I haven't made one yet, but I was reading about a box trap that uses a connibear trap inside. You make a long wooden box with 4 sides just big enough that a connibear trap fits down inside. The bottom of the box will have a screen over it and the top of the box will have two slits down the sides so that the ends of a connibear trap will fit down inside when set to trap. The trap needs to be lowered inside the box about 10 inches down. 

Place your bait inside the box so that it rest on the bottom screen. Then set your trap and lower it down inside the top of the box. Raccoon will climb to the top of the box and crawl down inside to get to the bait. When he does he will crawl through the trap being caught in it. You place this whole box on a tree so that the top of the box is about 6 ft. off the ground. Making it dog proof. 

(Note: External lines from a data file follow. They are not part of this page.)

-- ==== Sys2Proof/Machine/Tick.lean ====
section
/-!
DEFINITION. Tick.lean: what passing time does by itself, one Trellis cycle of 10 ns at a time (R25, R340, R123; DESIGN CHOICE, log
entry 1): the four domains and the cask clocks advance, and what the next Trellis cycle owes comes about.
-/
namespace Sys2Proof.Machine

/-- A Trellis cycle in ns. -/
def cycleNs : Nat := 10

/-- A cask clock runs in RUN, HOLDING and STOPPING (R123). -/
def clockRuns : PMode → Bool
  | .run | .holding | .stopping => true
  | .stop | .hold => false

/-- One Trellis cycle of the cask clocks. -/
def runClocks (s : State) : State :=
  if isRun s .prog then
    { s with pge.casks := Tbl.mapV s.pge.casks (fun _ k => if clockRuns k.mode then { k with clk := k.clk + 10 } else k) }
  else s

/-- What Trellis and the field-bus island owe in this cycle (R92, R163, R402). -/
def runOwed (s : State) : State :=
  let s := if isRun s .trellis then substituteDue s else s
  if isRun s .fbus then buildChanged s else s

/-- One Trellis cycle passes. -/
def tick (s : State) : State := runOwed (runClocks (runDomains { s with now := s.now + cycleNs }))

end Sys2Proof.Machine
end

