/-- Every command leaves the racking record as it is or writes it with a higher SEQ (R462), and ACTIVE changes only from TRIAL to
the TARGET slots of that trial (R470, R471): a power loss, a failed start or a revert never does. The two register write
paths, REGISTER_WRITE and FMP_WRITE, run these same commands and are left out here. -/
def Obligations.RackingRecordOnlyMovesForward : Prop :=
  ∀ (c : Instr) (s t : State), chapterOf c ≠ .registers → chapterOf c ≠ .fmp → exec c s = .next t →
    (t.upd.rack = s.upd.rack ∨ s.upd.rack.seq < t.upd.rack.seq) ∧
    (t.upd.rack.active = s.upd.rack.active ∨
      s.upd.rack.state = .trial ∧ t.upd.rack.active = s.upd.rack.target ∧ t.upd.rack.state = .idle)

/-- Whatever the state and the operands, a command is carried out, refused as the spec refuses it, or ignored, and the block goes
on: no command ends in a fault or a refusal of the model, and so no step does. Every command leaves the queue of waiting
commands and the time (the model's own fields, log entry 1) as they are, and the serial number, the fitted variant and suffix,
and the module address, which are fixed items of the module (R446). -/
def Obligations.EveryCommandCompletesAndKeepsTheQueue : Prop :=
  (∀ (c : Instr) (s : State), ∃ t, exec c s = .next t ∧ t.pending = s.pending ∧ t.now = s.now ∧ t.sys.serial = s.sys.serial ∧
    t.sys.variant = s.sys.variant ∧ t.sys.ext = s.sys.ext ∧ t.sys.address = s.sys.address) ∧
  (∀ s : State, Completes (step s))

/-- For every command c and state s, a step of s with c at the front of its queue is exec of c on s with the queue's rest. With no
command waiting, a step passes 10 ns (the model's choice, log entry 1): every time domain runs on with its frequency and slew
correction (R340, R342), the cask clocks of casks in RUN, HOLDING and STOPPING advance while the program engine runs (R123),
and the substitutions Trellis owes come about (R92); memories, image, loops, Press, safety, Cellar, keys, ring and racking are
as before. -/
def Obligations.StepRunsTheFrontCommand : Prop :=
  (∀ (c : Instr) (r : List Instr) (s : State), step { s with pending := c :: r } = exec c { s with pending := r }) ∧
  ∀ (s : State), s.pending = [] → ∃ t, step s = .next t ∧ t.pending = [] ∧ t.now = s.now + 10 ∧
    (∀ n d, Tbl.get? s.tim.doms n = some d → dom t n = runDom d) ∧
    (∀ c k, isRun s .prog = true → Tbl.get? s.pge.casks c = some k → (k.mode = .run ∨ k.mode = .holding ∨ k.mode = .stopping) →
      (pcask t c).clk = k.clk + 10) ∧
    (∀ c k, Tbl.get? s.pge.casks c = some k → (isRun s .prog = false ∨ k.mode = .stop ∨ k.mode = .hold) → (pcask t c).clk = k.clk) ∧
    (isRun s .trellis = true → t.stn.toSubst = []) ∧
    t.mem = s.mem ∧ t.img = s.img ∧ t.lpe = s.lpe ∧ t.prs = s.prs ∧ t.saf = s.saf ∧ t.cel = s.cel ∧ t.key = s.key ∧ t.net = s.net ∧
    t.upd = s.upd ∧ t.sys = s.sys

/-- At State.reset every register the spec defines, at its offset (of a numbered register the first and the last of its header
row), reads the Reset value of its header table, as issued by Gengal firmware; PRS_STATUS alone is left out, whose
TIME_UNTRUSTED follows domain 1 and which reads 0 until Press runs (R48). No command waits, the Cluster and the Cellar are in
RUN and every other island in OFF, no image is loaded, and the invariants stated apart hold. Values the model chose (log
entries) are not among these. -/
def Obligations.ResetRegistersAndInvariants : Prop :=
  (∀ e ∈ [(Block.sys, 0x0100, (0x00200002 : Word)), (Block.lpe, 0x0000, (0x00000001 : Word)), (Block.saf, 0x0000, (0x00000080 :
    Word)), (Block.net, 0x0000, (0x00000001 : Word)), (Block.cel, 0x0000, (0x0000000F : Word)), (Block.cel, 0x0014, (0x2000C101 :
    Word)), (Block.cel, 0x0044, (0x00000001 : Word)), (Block.cel, 0x0404, (0x0000007F : Word)), (Block.upd, 0x0020, (0x00000048 :
    Word)), (Block.sys, 0x0000, (0x09460000 : Word)), (Block.pwr, 0x0000, (0x00000001 : Word))],
    readValue State.reset .firmware e.1 e.2.1 = e.2.2) ∧
  (∀ e ∈ [(Block.sys, [0x104, 0x200, 0x204, 0x10, 0x20, 0x30, 0x34, 0x40, 0x44]), (Block.upd, [0x800, 0x804, 0x808, 0x80C,
    0x810, 0x814, 0x818, 0x81C, 0x820, 0x0, 0x4, 0x8, 0xC, 0x10, 0x14, 0x18, 0x1C, 0x24, 0x28, 0x2C, 0x100, 0x10C, 0x1000, 0x1FFC]),
    (Block.trl, [0x0, 0x4, 0x10, 0x14, 0x20, 0x3C, 0x40, 0x44, 0x48, 0x100, 0x104, 0x108, 0x200, 0x23C, 0x1000, 0x13FC, 0x60,
    0x2000, 0x2FFC]), (Block.pge, [0x0, 0x4, 0x8, 0x10, 0x14, 0x20, 0x24, 0x28, 0x2C, 0x30, 0x40, 0x44, 0x48, 0x100, 0x1F8, 0x34,
    0x38, 0x50]), (Block.lpe, [0x4, 0x8, 0xC, 0x10, 0x14, 0x200, 0x2F0, 0x204, 0x208, 0x20C, 0x300, 0x304, 0x308, 0x30C, 0x310,
    0x4000, 0x7FF0, 0x4004, 0x4008, 0x400C]), (Block.prs, [0x4, 0x8, 0x10, 0x100, 0x1D4, 0x300, 0x304, 0x400, 0x404, 0x600, 0x604,
    0x608, 0x60C, 0x700, 0x738, 0x704, 0x1000, 0x15E0, 0x1004, 0x1008, 0x100C, 0x1010, 0x800, 0x804, 0x808, 0x810, 0x814, 0x818,
    0x81C, 0x820, 0x824, 0x1014, 0x15F4, 0x1018, 0x101C]), (Block.saf, [0x4, 0x8, 0xC, 0x10, 0x100, 0x11C, 0x200, 0x218, 0x204]),
    (Block.net, [0x4, 0x8, 0xC, 0x10, 0x20, 0x24, 0x28, 0x30, 0x34, 0x38, 0x3C, 0x40, 0x44, 0x100, 0x1FC, 0x200, 0x204, 0x208,
    0x20C, 0x210, 0x214, 0x1000, 0x2FF8, 0x1004, 0x300, 0x304, 0x308]), (Block.tim, [0x0, 0x4, 0x8, 0x10, 0x14, 0x40, 0x58, 0x44,
    0x100, 0x104, 0x108, 0x10C, 0x110, 0x114, 0x118, 0x11C, 0x120, 0x124, 0x128, 0x12C, 0x130]), (Block.cel, [0x10, 0x18, 0x20,
    0x24, 0x28, 0x2C, 0x30, 0x40, 0x48, 0x4C, 0x50, 0x60, 0x64, 0x100, 0x104, 0x108, 0x200, 0x204, 0x208, 0x20C, 0x210, 0x214,
    0x220, 0x23C, 0x240, 0x244, 0x400]), (Block.fbs, [0x0, 0x100, 0x1E0, 0x104, 0x108, 0x10C, 0x110, 0x114, 0x118, 0x400, 0x404,
    0x408]), (Block.bsi, [0x0, 0x4, 0x100, 0x10C, 0x110, 0x114, 0x200, 0x204, 0x208, 0x20C, 0x210, 0x214, 0x218, 0x300]),
    (Block.key, [0x0, 0x4, 0x8, 0xC, 0x10, 0x14, 0x18, 0x40, 0x44, 0x48, 0x4C, 0x50, 0x60, 0x64, 0x80, 0x84, 0x100, 0x11C, 0x200,
    0x2DC, 0x400, 0x5F8, 0x404]), (Block.pwr, [0x4, 0x8, 0x10, 0x20, 0x24])], ∀ o ∈ e.2, readValue State.reset .firmware e.1 o = 0)
    ∧
  State.reset.pending = [] ∧ isRun State.reset .cluster = true ∧ isRun State.reset .cellar = true ∧
  (∀ i, i ≠ .cluster → i ≠ .cellar → islState State.reset i = .off) ∧ State.reset.img.loaded = false ∧ State.reset.trl.points = [] ∧
  CanonState State.reset ∧ ImageRuns State.reset ∧ LinklessEmpty State.reset ∧ ∀ n, (dom State.reset n).t < 2 ^ 96
end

I would say the box needs to be about 18 to 24 inches long.


----------



## big rockpile (Feb 24, 2003)

Lil Griz is Good Trap or Cage type Trap.

big rockpile


----------



## GBov (May 4, 2008)

Dukes trap is on the way. Yay!


----------



## rags57078 (Jun 11, 2011)

Oldcountryboy said:


> I haven't made one yet, but I was reading about a box trap that uses a connibear trap inside. You make a long wooden box with 4 sides just big enough that a connibear trap fits down inside. The bottom of the box will have a screen over it and the top of the box will have two slits down the sides so that the ends of a connibear trap will fit down inside when set to trap. The trap needs to be lowered inside the box about 10 inches down.
> 
> Place your bait inside the box so that it rest on the bottom screen. Then set your trap and lower it down inside the top of the box. Raccoon will climb to the top of the box and crawl down inside to get to the bait. When he does he will crawl through the trap being caught in it. You place this whole box on a tree so that the top of the box is about 6 ft. off the ground. Making it dog proof.
> 
> I would say the box needs to be about 18 to 24 inches long.


that is a vertical cubby with a 220 , not all states can use 220's out of the water


----------



## rags57078 (Jun 11, 2011)

GBov make sure you can use dp's in Fl


----------